On Friday, their son will come home from school, dropped off in front of their house by the bus, by the driver who, most days, is overly friendly, but today will drive away as soon as the doors close behind Sam, as if, she thinks, he’s got more important things to do today than make sure there’s someone around to welcome each weather-bundled child safely inside. She’ll meet him at the door, take his backpack and half-eaten lunch, ask him about Ms. Sabotka, and listen as he lists in chronological order everything he did today, first snack time, then recess, then drawing, then cursive, then choosing the music everyone in the class would listen to, then computers. She’ll ask him then if he still wants to go over to Patrick’s house for a sleepover, Patrick, the son of her friend Jill, who is as loud as Sam is soft, the Patrick who has stolen his toys and was then made by Jill to sheepishly return them, the Patrick forgiven instantaneously by her son, as if his toys meant so much less to him than Patrick himself, since it was Patrick, she was told, who wrestled with an older boy who was taking Sam’s money at school. Of course, Mom he’ll say, and she’ll wonder, on the car ride over, if she was right or wrong in detecting a note of irritation in his voice, in that word, Mom .

Jill will have tea waiting for her. The two boys will immediately run outside arm in arm, like European kids, she’ll think, like boys still unembarrassed by their own enthusiasm for each other. Jill will ask her how she’s doing, and she’ll say fine, fine and then catch herself on the verge of saying more, but what, exactly, she doesn’t know, except that it feels like something’s been deposited in the back of her throat, and she’s been walking around for most of the day in a dreamy nonawake state, replaying the evening in her head. Oh, honey Jill will say, and reach across the counter for her hand, and then at least he only wanted your purse, you can thank God for that, and also that Charles was there because otherwise who knows? But Charles was there, and it had still happened, and whatever it was that this sort of violet talking had meant, if it meant anything at all, was that he had been unable to do anything to stop it. Which is not to say he should’ve tried, you should always just hand the stuff over, big deal Jill will say, and Claire will hear herself saying I know, I know . But still, it was just one punch and he’d gone down, and did not get back up, and had not chased the guy across the street, and did not act the way she wanted him to act, and had, in fact, left it to her to resolve the altercation. Which she had done. And which, she thinks, she is now being punished for.

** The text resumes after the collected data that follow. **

/-- A landing counter (R367 Table 19.2). `dlAt` is the cycle its deadline passes, `pend` the actions not yet taken, `late` the timeout
notices not yet sent, `next` the cycle after it last fired, `from_` the cycle after LAND.ARM armed it, `offAt` the cycle in which
LAND.OFF disarmed it, and `last` the cycle after its last count (R366, R368, R373). -/
structure LandRec where
  arm    : Bool := false
  fired  : Bool := false
  ovr    : Bool := false
  tout   : Bool := false
  re     : Bool := false
  action : Nat := 0
  total  : Nat := 1
  gen    : Nat := 0
  count  : Nat := 0
  base   : Nat := 0
  length : Nat := 0
  deadline : Nat := 0
  dlAt   : Option Nat := none
  cell   : Nat := 0
  cellHb : Nat := 0
  pool   : Bool := false
  imod   : Nat := 0
  icore  : Nat := 0
  len1   : Nat := 0
  image  : Nat := 0
  oper   : Word := 0
  notify : Nat := 0
  amod   : Nat := 0
  acore  : Nat := 0
  part   : Nat := 0
  owner  : Nat := 0
  pend   : Nat := 0
  sl     : Bool := false
  next   : Nat := 0
  offAt  : Option Nat := none
  last   : Nat := 0
  late   : Nat := 0
  from_  : Nat := 0
deriving DecidableEq, Repr

/-- A packet in an actor's backing queue (R35), with the core it came from, its partition, its host flow and its pair; a redirected
notice goes to mailbox 3 (R230). -/
structure BqEnt where
  core  : Nat
  part  : Nat
  host  : Option Nat
  pair  : Option (Nat × Nat)
  p     : Pkt
  redir : Bool := false
deriving DecidableEq, Repr

/-- One core (R68, R172, R225, R299, R330). -/
structure Core where
  fcst    : Nat := 0
  bfmt    : FMap (BitVec 32) := []
  sctl    : Word := 0
  bud     : FMap Word := []
  sat     : FMap Alloc := []
  sbfloor : Nat := 14
  rrA     : Nat := 3
  rrB     : Nat := 3
  issued  : List Nat := []
  usedA   : Bool := false
  usedB   : Bool := false
  ibuf    : FMap (List Byte) := []
  l1      : FMap (List (Nat × Nat)) := []
  tlb     : List Leaf := []
  plc     : FMap Word := []
  plcPool : FMap (Nat × Nat) := []
  actq    : List ActEnt := []
  notq    : Nat := 0
  deque   : List Task := []
  sched   : FMap Sched := []
  stealBusy : Option Nat := none
  stealIdx  : Nat := 0
  stealPkt  : Option (Option Task) := none
  idleAt  : Nat := 0
  fenced  : Bool := false
  halted  : Bool := false
  land    : FMap LandRec := []
  rpred   : List Word := []
  raceSeq : Nat := 0
  raceW   : FMap (List (Nat × Nat × Bool)) := []
  injq    : List (List Word) := []
  extq    : List (List Word) := []
  poolSeq : Nat := 0
  poolRetry : List (Nat × Nat × Nat × Option LandRec × Pkt) := []
  started : Bool := false
  deqAt   : Nat := 256            -- free deque entries when the cycle began (R254)
  poolsAt : List Nat := []        -- pools with a firing in progress when the cycle began (R254)
  fcstAt  : Nat := 0
  pselect : FMap Nat := []
  pcount  : FMap Nat := []
  /-- Round-robin pointer of each sub-bank of the scratchpad (R173). -/
  subPtr  : FMap Nat := []
  /-- The cycle of the last packet enqueued in a mailbox of the core, and its mailbox's priority (R232). -/
  arrived : Nat × Nat := (0, 3)
deriving DecidableEq, Repr

/-! ### Clusters -/

/-- What a cell operation does at the home (R355 to R362). -/
inductive CellAct where
  | init (k : CellKind) (sc : CScope) (w0 w1 : Word)
  | free
  | read
  | cntAdd (n : Int)
  | cntWait (cc : CntCond) (t : Int)
  | barArv (n : Int)
  | barExp (n : Int)
  | barDec (n : Nat)
  | barWait (p : Nat)
  | lckTake
  | lckGive
  | qRes
  | qPub (i : Nat)
  | qAwait
  | qRel (n : Int)
  | cndWait (lock : Nat) (lockHome : Nat)
  | cndSig
  | cndAll
deriving DecidableEq, Repr

/-- A request on its way to a home's HSU (R340, R351). -/
structure CellOp where
  uid   : Nat
  act   : CellAct
  pa    : Nat
  sc    : Option CScope
  mode  : WMode
  org   : Origin
  va    : Word
deriving DecidableEq, Repr

/-- A lift-line entry (R342 Table 17.7). -/
structure LiftEnt where
  stamp : Nat
  oper  : Word
  msg   : Option Nat      -- the waiting entry's destination word, for a `.msg` waiter
  w     : Nat
  fid   : Nat
  code  : Nat
  part  : Nat
  cell  : Nat
  aid   : Nat
  lock  : Nat             -- the lock cell of a CND.WAIT
  eng   : Option Nat      -- the engine command of a completion action that waits
  org   : Origin          -- the instruction that waits, or that issued the command
  chosen : Bool           -- chosen by CND.SIG or CND.ALL
  freed : Bool            -- its cell was freed
  spill : Option Nat      -- entry of the spill ring, when it is spilled
deriving DecidableEq, Repr
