/-- Remove the sharers `p` of a line. A set that is empty then returns to pointer form and frees its overflow entry (R182); a module
bit goes once no core of the module holds the line. -/
def State.dropSharers (s : State) (home line : Nat) (p : Nat → Bool) : State :=
  let e := s.dirEnt home line
  match e.ovf with
  | none => s.setDir home line { e with ptrs := e.ptrs.filter (fun g => !p g) }
  | some i =>
    let o := s.ovfEnt home i
    let o := { o with cores := o.cores.filter (fun g => !p g)
                      mods := o.mods.filter (fun m => s.cores.any (fun x => decide (modOf x.1 = m) && x.2.inL1 line && !p x.1)) }
    if o.cores = [] ∧ o.mods = [] then (s.setOvf home i none).setDir home line {} else s.setOvf home i (some o)

/-- Invalidate every L1 copy of a line other than the writer's; an overflow entry that is empty then is freed (R182). -/
def State.invalidate (s : State) (home line : Nat) (except_ : Option Nat) : State :=
  let gone := (s.sharers home line).filter (fun g => some g ≠ except_)
  if gone = [] ∧ (s.dirEnt home line).ovf = none then s
  else (s.dropL1s line gone).dropSharers home line (fun g => decide (some g ≠ except_))

/-- An access at a home slice under a policy: fill or recency; a replaced line loses its sharers (R182, R425). -/
def State.touchSlice (s : State) (home line : Nat) (pol : Policy) : State :=
  let k := s.clu home
  let set := FMap.get [] k.slice (line % 8192)
  let set' := touchSet 16 8 pol set line
  let s := s.setClu home { k with slice := FMap.put [] k.slice (line % 8192) set' }
  let s := if CacheSet.has set line then s else s.bumpSlice home 0x24
  match set.filter (fun x => !CacheSet.has set' x.1) with
  | v :: _ => s.invalidate home v.1 none
  | [] => s

/-- A line leaves a slice. -/
def State.dropSlice (s : State) (home line : Nat) : State :=
  let set := (FMap.get [] (s.clu home).slice (line % 8192)).filter (fun x => decide (x.1 ≠ line))
  s.onClu home (fun k => { k with slice := FMap.put [] k.slice (line % 8192) set })

/-- Effective cache class, 0 L, 1 S, 2 U (Table 9.5). -/
def effClass (cls : Nat) (pol : Policy) : Nat := if pol = .nol1 then max cls 1 else cls

/-- An access at a home under an effective class: class U allocates nowhere, and a write of it invalidates every cached copy, the
writer's own among them (R182, R185). -/
def State.atHome (s : State) (home line cls : Nat) (pol : Policy) (write : Bool) : State :=
  if cls ≤ 1 then s.touchSlice home line pol else if write then (s.invalidate home line none).dropSlice home line else s

/-- The fills of a load of effective class `cls` by core `gc` (R181, R185). A hit in the L1 goes no further; a fifth sharer that the
directory cannot hold is served as class S (R309). -/
def State.loadFill (s : State) (gc pa hb cls : Nat) (pol : Policy) : State :=
  let line := pa / 64
  let home := homeOf pa hb
  let l1 := fun (s : State) =>
    s.onCore gc (fun c => { c with l1 := FMap.put [] c.l1 (line % 256) (touchSet 4 2 pol (FMap.get [] c.l1 (line % 256)) line) })
  if cls = 0 ∧ (s.core gc).inL1 line = true then l1 s
  else
    let s := s.atHome home line cls pol false
    if cls = 0 then
      let s := s.bumpCore gc 0x07
      match s.addSharer home line gc with
      | some s => l1 s
      | none => s
    else s

/-! ### Notices on their way (R229) -/

/-- Handle of the supervisor actor of a core (slot 0's descriptor, R10). -/
def State.supHandle (s : State) (gc : Nat) : Nat := s.rdNat (localPA gc (descLocal 0)) 3

/-- Hand a packet to the network interface of core `gc`. `sup` addresses mb3 of that core's supervisor actor. -/
def State.emit (s : State) (gc part : Nat) (sup : Bool) (p : Pkt) : State :=
  { s with
    net := s.net ++ [{ uid := s.uid, core := gc, part := part, w := none, pair := none, p := p, tries := 0,
                       st := .ready, redir := sup, host := none, gate := {}, nq := false }]
    uid := s.uid + 1 }

/-- Word 0 of a packet header (Table 12.2). -/
def headWord (kind len mb dest : Nat) (eng sup rv : Bool) : Word :=
  BitVec.ofNat 64 (len % 16 + kind * 16 + mb * 2 ^ 8 + dest * 2 ^ 16 +
    (if rv then 2 ^ 56 else 0) + (if sup then 2 ^ 58 else 0) + (if eng then 2 ^ 59 else 0))

/-! ### Landing counters (R365, R366, R368) -/

/-- Bytes of a write that fall inside a region. -/
def overlap (base length a n : Nat) : Nat := min (a + n) (base + length) - max a base

/-- The tests of Table 19.3 after a count or a new total, at cycle `now`; whether the counter overran for the first time. -/
def LandRec.test (r : LandRec) (now : Nat) : LandRec × Bool :=
  if r.re then
    if r.count < r.total ∨ now < r.next then (r, false)
    else ({ r with count := r.count - r.total, gen := (r.gen + 1) % 2 ^ 16, pend := r.pend + 1, next := now + 1,
                   dlAt := if r.deadline = 0 then none else some (now + r.deadline) }, false)
  else
    let r := if !r.fired && decide (r.total ≤ r.count) then
        { r with fired := true, gen := 1, pend := r.pend + 1, next := now + 1 } else r
    let over_ := r.fired && decide (r.total < r.count) && !r.ovr
    (if over_ then { r with ovr := true } else r, over_)

/-- The counter counts in cycle `now`: it is armed, since an earlier cycle, or LAND.OFF disarms it in this cycle, after its writes
(R368, R373, R374). -/
def LandRec.counts (r : LandRec) (now : Nat) : Bool := (r.arm || decide (r.offAt = some now)) && decide (r.from_ ≤ now)

/-- Count `n` bytes at cycle `now` (Table 19.3); whether the counter overran for the first time. -/
def LandRec.add (r : LandRec) (n now : Nat) : LandRec × Bool :=
  if !r.counts now || n == 0 then (r, false)
  else ({ r with count := min (r.count + n) (2 ^ 48 - 1), last := now + 1 } : LandRec).test now

/-- The deadline test of cycle `now`: TOUT is set and a timeout notice is due (Table 19.3). -/
def LandRec.expire (r : LandRec) (now : Nat) : LandRec :=
  match r.dlAt with
  | some t => if (r.arm || decide (r.offAt = some now)) && !r.fired && decide (t ≤ now) then
      { r with tout := true, late := r.late + 1, dlAt := none } else r
  | none => r

/-- The end of cycle `now` for a counter: the deadline test comes behind the counted writes, and an auto-rearm counter whose count still
reaches its total fires again in the next cycle (R368). -/
def LandRec.tick (r : LandRec) (now : Nat) : LandRec :=
  let r := r.expire now
  if r.arm && r.re then (r.test (now + 1)).1 else r

/-- An action that may be taken in cycle `now`: the action of a firing takes effect in the next cycle (R366). -/
def LandRec.due (r : LandRec) (now : Nat) : Bool := decide ((if now < r.next then 1 else 0) < r.pend)

/-- The counter owes an action or a notice. -/
def LandRec.owes (r : LandRec) : Bool := decide (r.pend ≠ 0) || decide (r.late ≠ 0)

/-- A landing notice (R370): kind 6 with an event code. `unit` is the core or the cluster of the counter. -/
def State.landNotice (s : State) (r : LandRec) (slice : Bool) (unit_ idx event : Nat) : State :=
  let a0 := idx + (if slice then 2 ^ 9 + (unit_ % 256) * 2 ^ 12 + (unit_ / 256) * 2 ^ 20 else 0) + event * 2 ^ 10
  let gc := r.amod * 2048 + r.acore
  let h := r.notify % 2 ^ 24
  let sup := decide (h = 0)
  let dest := if sup then s.supHandle gc else h
  let mb := if sup then 3 else r.notify / 2 ^ 24
  s.emit gc r.part sup [headWord 6 2 mb dest true false false, BitVec.ofNat 64 r.owner, BitVec.ofNat 64 a0,
    BitVec.ofNat 64 (r.count + r.gen * 2 ^ 48)]

/-- Count a write in every counter of a table whose region it touches; the indices that overran. -/
def countAll (now a n : Nat) : FMap LandRec → FMap LandRec × List Nat
  | [] => ([], [])
  | (i, r) :: m =>
    let x := r.add (if r.counts now then overlap r.base r.length a n else 0) now
    let y := countAll now a n m
    ((i, x.1) :: y.1, if x.2 then i :: y.2 else y.2)

/-- Send the overrun notices of core counters. -/
def State.coreOverruns (s : State) (gc : Nat) : List Nat → State
  | [] => s
  | i :: l => (s.landNotice (FMap.get {} (s.core gc).land i) false gc i 2).coreOverruns gc l

/-- Send the overrun notices of slice counters. -/
def State.sliceOverruns (s : State) (cl : Nat) : List Nat → State
  | [] => s
  | i :: l => (s.landNotice (FMap.get {} (s.clu cl).land i) true cl i 2).sliceOverruns cl l

/-- Count `n` written bytes at local address `a` of core `gc` (R365). -/
def State.countPort (s : State) (gc a n : Nat) : State :=
  let x := countAll s.now a n (s.core gc).land
  (s.onCore gc (fun c => { c with land := x.1 })).coreOverruns gc x.2

/-- Count `n` written bytes at a physical address at its home (R365). -/
def State.countHome (s : State) (home pa n : Nat) : State :=
  let x := countAll s.now pa n (s.clu home).land
  (s.onClu home (fun k => { k with land := x.1 })).sliceOverruns home x.2

/-! ### The race trace (R224) -/

/-- Reserved size of an allocation (R178, R179): the least power of two for wrap mode, the guards added for guard mode. -/
def Alloc.reserved (a : Alloc) : Nat :=
  if a.guard then a.size + 128 * a.g
  else if a.size ≤ 64 then 64 else 2 ^ (Nat.log2 (a.size - 1) + 1)

/-- The supervisor actor of a core holds an allocation over the whole trace ring, and the floor is 14. -/
def Core.ringOk (c : Core) : Bool :=
  decide (c.sbfloor = 14) && c.sat.any (fun x =>
    let a := x.2
    decide (a.ctx = none) && decide (a.slot = 0) && decide (a.base ≤ 0xDC000) &&
      decide (0xE0000 ≤ a.base + a.reserved))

She can see the boys through the kitchen window, engaged in some game with obscure rules involving imaginary enemies, the two boys clearly on the same side, lobbing what she assumes are grenades over the fence into the neighbor’s yard. One of them brings his hand to his mouth and bites like he’s holding an apple and then drops it, alerting the other one of the calamity about to befall them inside their own bunker, and the two of them dive into the snow, covering their ears with an oh, no! that’s audible even from where she’s sitting. The tea is warming her hands, and she listens as Jill lists one complaint after another, about her mother-in-law, about uninvited guests, about their dog and how he only seems to shit when he’s sure he’s got the widest audience available, about their heating bill, which, now that Patrick knows how to adjust the thermostat, has become astronomical. She’s heard all of this before. Jill, Claire will know, is just trying to cheer her up. Eventually, Claire will decide to go home. She’ll walk outside as it’s getting dark, and drop a kiss on her son’s cheek that he’ll make a big show out of wiping away. She’ll tell him to remember to brush his teeth, in circles, every tooth, and then, after a final shrug from Sam and a good-bye from Jill, will get in her car and drive the five miles home without turning on the radio.